KURWA: The mouthpiece for the LAFD has a tendency to lapse into a smooth broadcast baritone whenever a phone receiver or a mic, for that matter, is nearby.
Mr. HUMPHREY: We can no longer afford to work at the speed of government. My job here is to help keep the city safe, ideally to help people lead safer, healthier, and more productive lives. Fire service is the mosaic of American life.
KURWA: While that stream of cheerful cliches sounds like standard PR shtick, what Humphrey is doing differently from most public-information officers is cutting out the brokers, the traditional media.
Mr. HUMPHREY: We don't want people to have to wait until the top of the hour for the newscast.
KURWA: Humphrey says the LAFD's awakening to the need for modernized communications came during Hurricane Katrina. His team wanted to build with constituents live and direct. So, they began using the most popular social-media tools for so-called crowd sourcing, tapping into the collective wisdom available online.
Mr. HUMPHREY: When the bridge collapsed last year in Minneapolis, we were among the first places to know because we saw people sending Twitter messages that said, OMG, OMG, which stands for oh my God. If I see 20 or 50 or 100 people from a specific locality saying that, that raises my attention.
KURWA: Humphrey's constantly tracking web chatter and search terms like fire, evacuation, explosion. He filters the data with a tool that works kind of like a big online info blender. You program the tools to scan your favorite websites for keywords...
Mr. HUMPHREY: You put all these feeds and all these data in there, you throw the switch, as it were...
KURWA: And then the blender spits out customized, streamlined results. In Humphrey's case, these results might give him an early heads up that disaster's afoot. A lot of these tools are familiar to consumers, but there aren't many bureaucracies this nimble with online technology. Humphrey's pretty confident this public engagement can increase the department's efficiency, as it did during a devastating fire a few years back in L.A.'s massive Griffith Park.
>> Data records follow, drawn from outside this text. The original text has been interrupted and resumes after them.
/-- The values of reset, record by record (R2, R9, R31, R38, R40, R64, R65, R74, R84, R88, R105, R118, R127, R140,
R142, R150, R158, R160, R164, R165, R180, R183 to R194, R198). The model's own are the strap read as 0, every hook
locked in the cabinet, no command waiting, and that nothing stands yet in the records of what was sent on a link and put
out to a panel (log entries 1, 3, 19, 21 and 43). -/
def Obligations.ResetHoldsTheColdValues : Prop :=
  State.reset.pending = [] ∧ State.reset.power = { main := true, written := true, dropout := false } ∧
  (∀ k, k < 640 → State.reset.stall k =
    { site := none, state := .undefined, ticket := none, sensed := .unknown, pending := none, confirmed := false,
      confirmBy := none, recheck := false }) ∧
  State.reset.stalls.free = ⟨0, 0, 0, 0⟩ ∧ State.reset.unplaced = [] ∧ State.reset.tickets = [] ∧
  State.reset.issue = 1 ∧
  (∀ h, h < 576 → State.reset.hook h =
    { custody := .vacant, ticket := none, runner := none, releaseBy := none, accepted := .unknown, pending := none }) ∧
  (∀ p, 1 ≤ p → p ≤ 9 → State.reset.panel p = { state := .suspect, bad := 0, good := 0, door := .unknown } ∧
    State.reset.panelConfigured p = true ∧ nth1 State.reset.keys.latches p [] = List.replicate 64 false) ∧
  State.reset.keys.scan = { interval := 250, remaining := [], selected := none, unlock := [], out := [] } ∧
  (∀ b, 1 ≤ b → b ≤ 32 → State.reset.runner b =
    { state := .offDuty, level := 0, readySince := ⟨0, 0⟩, base := none, task := none, offerBy := none, owed := none,
      reply := none }) ∧
  State.reset.dispatch.tasks = [] ∧
  (∀ l, 1 ≤ l → l ≤ 4 → State.reset.lift l =
    { state := .unknown, parkedLevel := 0, queue := [], current := none, orderOwed := false } ∧
    State.reset.liftConfigured l = false ∧ State.reset.servedLevels l = [0, 1, 2, 3, 4, 5, 6, 7] ∧
    State.reset.stagingCount l = 0) ∧
  (∀ n, 1 ≤ n → n ≤ 6 → State.reset.lane n =
    { state := .free, ticket := none, turnbackHold := false, clearingBy := none } ∧
    State.reset.laneConfigured n = false ∧ State.reset.preferredLifts n = [0, 1, 2, 3, 4]) ∧
  State.reset.calls =
    { schedule := [], estimates := { liftCycle := #v[60, 60, 60, 60], taskMean := 120, laneDrive := 30 }, board := [] } ∧
  (∀ a, 1 ≤ a → a ≤ 60 → State.reset.station a =
    { segment := .none, cls := .other, permissions := ⟨false, false, false⟩, served := none, presence := .unknown,
      silent := 0, serviceReply := none, manageReply := none, orderMark := false, noticeMark := false,
      boardMark := false, vacancyMark := false }) ∧
  (∀ n, n < 32 → nth State.reset.links.passTable n none = none) ∧ State.reset.links.strap = 0 ∧
  (∀ p, State.reset.port p =
    { forwarded := [], pollPosition := 0, phase := .ready, classPosition := .boards,
      destPositions := ⟨0, 0, 0, 0, 0, 0⟩, line := [] }) ∧
  (∀ k, k < 8 → State.reset.channel k =
    { mode := .off, clock := .tenth, clockSource := none, reload := 1, master := none, output := .none, target := .none,
      state := .stopped, counter := 0, drive := false, pulseEnd := none, captured := none, elapsed := 0, due := false }) ∧
  State.reset.now = ⟨0, 0⟩ ∧ State.reset.events.waiting = [] ∧
  (∀ k, k < 30 → State.reset.flag k = false ∧ State.reset.maskOpen k = false) ∧
  (∀ n, n < 16 → nth State.reset.events.routes n ⟨1, some 1, .latch 1⟩ = ⟨0, none, .none⟩) ∧
  (∀ n, n < 4 → nth State.reset.events.latches n none = none) ∧
  State.reset.params =
    { levelTime := 20, stayTarget := #v[0, 180, 330, 465], stayWeight := #v[6, 3, 2, 1], sizePenalty := 40,
      chargerPenalty := 150, liftLoadPenalty := 25, reserve := ⟨0, 0, 0, 0⟩, parkSkip := 2, clearanceTime := 30,
      curbHold := 10, confirmWindow := 120, acceptWindow := 20, releaseWindow := 30, leadTime := 15, agingStep := 180,
      scanInterval := 250, panelCount := 9, servedLevels := Vector.replicate 4 [0, 1, 2, 3, 4, 5, 6, 7],
      preferredLifts := Vector.replicate 6 [0, 1, 2, 3, 4], liftConfigured := Vector.replicate 4 false,
      laneConfigured := Vector.replicate 6 false }

/-- Without main power every command but a tenth of the clock, a battery dropout and the return of power leaves the
state as it is. That is the model's reading of a controller that does not run (log entry 5). The loss of main power
keeps everything; the monitor records a dropout only while main power is off; the battery keeps the clock running
(R180, R200). -/
def Obligations.CommandsNeedMainPower : Prop :=
  (∀ (c : Instr) (s : State), s.power.main = false → c ≠ .clockTick → c ≠ .batteryDropout →
    (∀ strap, c ≠ .powerOn strap) → exec c s = .next s) ∧
  (∀ s : State,
    exec .powerLoss s = .next { s with power.main := false } ∧
    (s.power.main = false → exec .batteryDropout s = .next { s with power.dropout := true }) ∧
    (s.power.main = true → exec .batteryDropout s = .next s) ∧
    (s.power.main = false → exec .clockTick s = .next { s with events.clock := s.now.plus 1 }))

/-- A power-on with an invalid memory is a cold start: every value of the controller is the cold value, whatever it
was. The commands that wait and the latches of the cabinet are outside the controller (R201; log entry 19). A power-on
with a valid memory is a retained start: it keeps the retained records and clears the rest (R164, R179, R194, R201),
and where it has nothing to hand on, the tables are those the rules of a start give: tickets (R62, R63), stalls (R20;
the clear recheck of a freed target is log entry 36), keys (R82, R83), tasks (R104), lanes (R126) and board (R142).
RESTART from a desk with MANAGE is a retained start that keeps one reply, DONE for RESTART, with OVERRUN when the slot
held an unsent reply (R202). -/
def Obligations.StartsFollowTheMemory : Prop :=
  (∀ (s : State) (strap : Fin 16), s.power.main = false → (s.power.written = false ∨ s.power.dropout = true) →
    exec (.powerOn strap) s = .next { State.cold strap with pending := s.pending, keys.latches := s.keys.latches }) ∧
  (∀ (s : State) (strap : Fin 16), s.power.main = false → s.power.written = true → s.power.dropout = false →
    ∃ t, exec (.powerOn strap) s = .next t ∧ s.RetainedFrom t ∧ (s.NothingHandedOn → s.RetainedTables t) ∧
      t.power.main = true ∧ t.links.strap = strap ∧ ∀ a, (t.station a).manageReply = none) ∧
  (∀ (s : State) (f : From) (strap : Fin 16), s.Manages f →
    ∃ t, exec (.restart f strap) s = .next t ∧ s.RetainedFrom t ∧ (s.NothingHandedOn → s.RetainedTables t) ∧
      (t.station f.source).manageReply = some
        { code := .restart, outcome := .done, record := .empty, latch := none,
          overrun := (s.station f.source).manageReply.isSome, commissioning := s.commissioning f.source } ∧
      ∀ a, a ≠ f.source → (t.station a).manageReply = none)

/-! ### What every step keeps -/

/-- For each size class, the free count stays the number of stalls of that class in FREE, through every step (R9). -/
def Obligations.EveryStepKeepsTheFreeCounts : Prop :=
  ∀ s t : State, s.FreeCountsRight → step s = .next t → t.FreeCountsRight

/-- The open tickets, the unplaced list and both forwarded-frame queues stay within their sizes through every step
(R31, R38, R160). The clock, the issue counter, the estimates, the silent counts and the panels' counts stay in their
ranges through every step (R40, R65, R140, R150, R180). A channel in mode OFF stays STOPPED, the counter 0 while
STOPPED or ARMED, and a STOPPED channel with its drive NEGATED, no pulse end and no step due, through every step
(R165, R169). The number parameters and the stalls' static fields stay in their ranges (R1, R17, R198). -/
def Obligations.EveryStepKeepsSizesAndRanges : Prop :=
  (∀ s t : State, s.WithinSizes → step s = .next t → t.WithinSizes) ∧
  (∀ s t : State, s.InRanges → step s = .next t → t.InRanges) ∧
  (∀ s t : State, s.ChannelsRight → step s = .next t → t.ChannelsRight) ∧
  (∀ s t : State, s.LoadsRight → step s = .next t → t.LoadsRight)

/-- The issued numbers stay distinct and every group stays a ring of at most four with the places 1 to its length,
through every step: a new ticket takes a number that no open ticket has, a ticket joins in the last place, and the
members behind one that leaves move up (R38, R40, R131, R132). The records that name tickets stay in step with the open
tickets, through every step: the stalls' (R3), the unplaced list (R31), the hooks' (R64), the tenures' (R107) and the
call schedule's (R127). -/
def Obligations.EveryStepKeepsGroupsAndRecords : Prop :=
  (∀ s t : State, s.GroupsRight → step s = .next t → t.GroupsRight) ∧
  ∀ s t : State, s.RecordsRight → step s = .next t → t.RecordsRight

/-- The seven invariants hold right after reset. -/
def Obligations.ResetMeetsTheInvariants : Prop :=
  State.reset.FreeCountsRight ∧ State.reset.WithinSizes ∧ State.reset.InRanges ∧ State.reset.ChannelsRight ∧
    State.reset.LoadsRight ∧ State.reset.GroupsRight ∧ State.reset.RecordsRight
Mr. HUMPHREY: In monitoring Twitter, I was able to see people on the other side of the park talking about some structures that were not yet protected. I was able to send them a direct message, and I asked them to call our media-relations line. And I was able to take that two-way conversation via the phone in making commanders aware that there may be some unmet needs on the far side of the fire.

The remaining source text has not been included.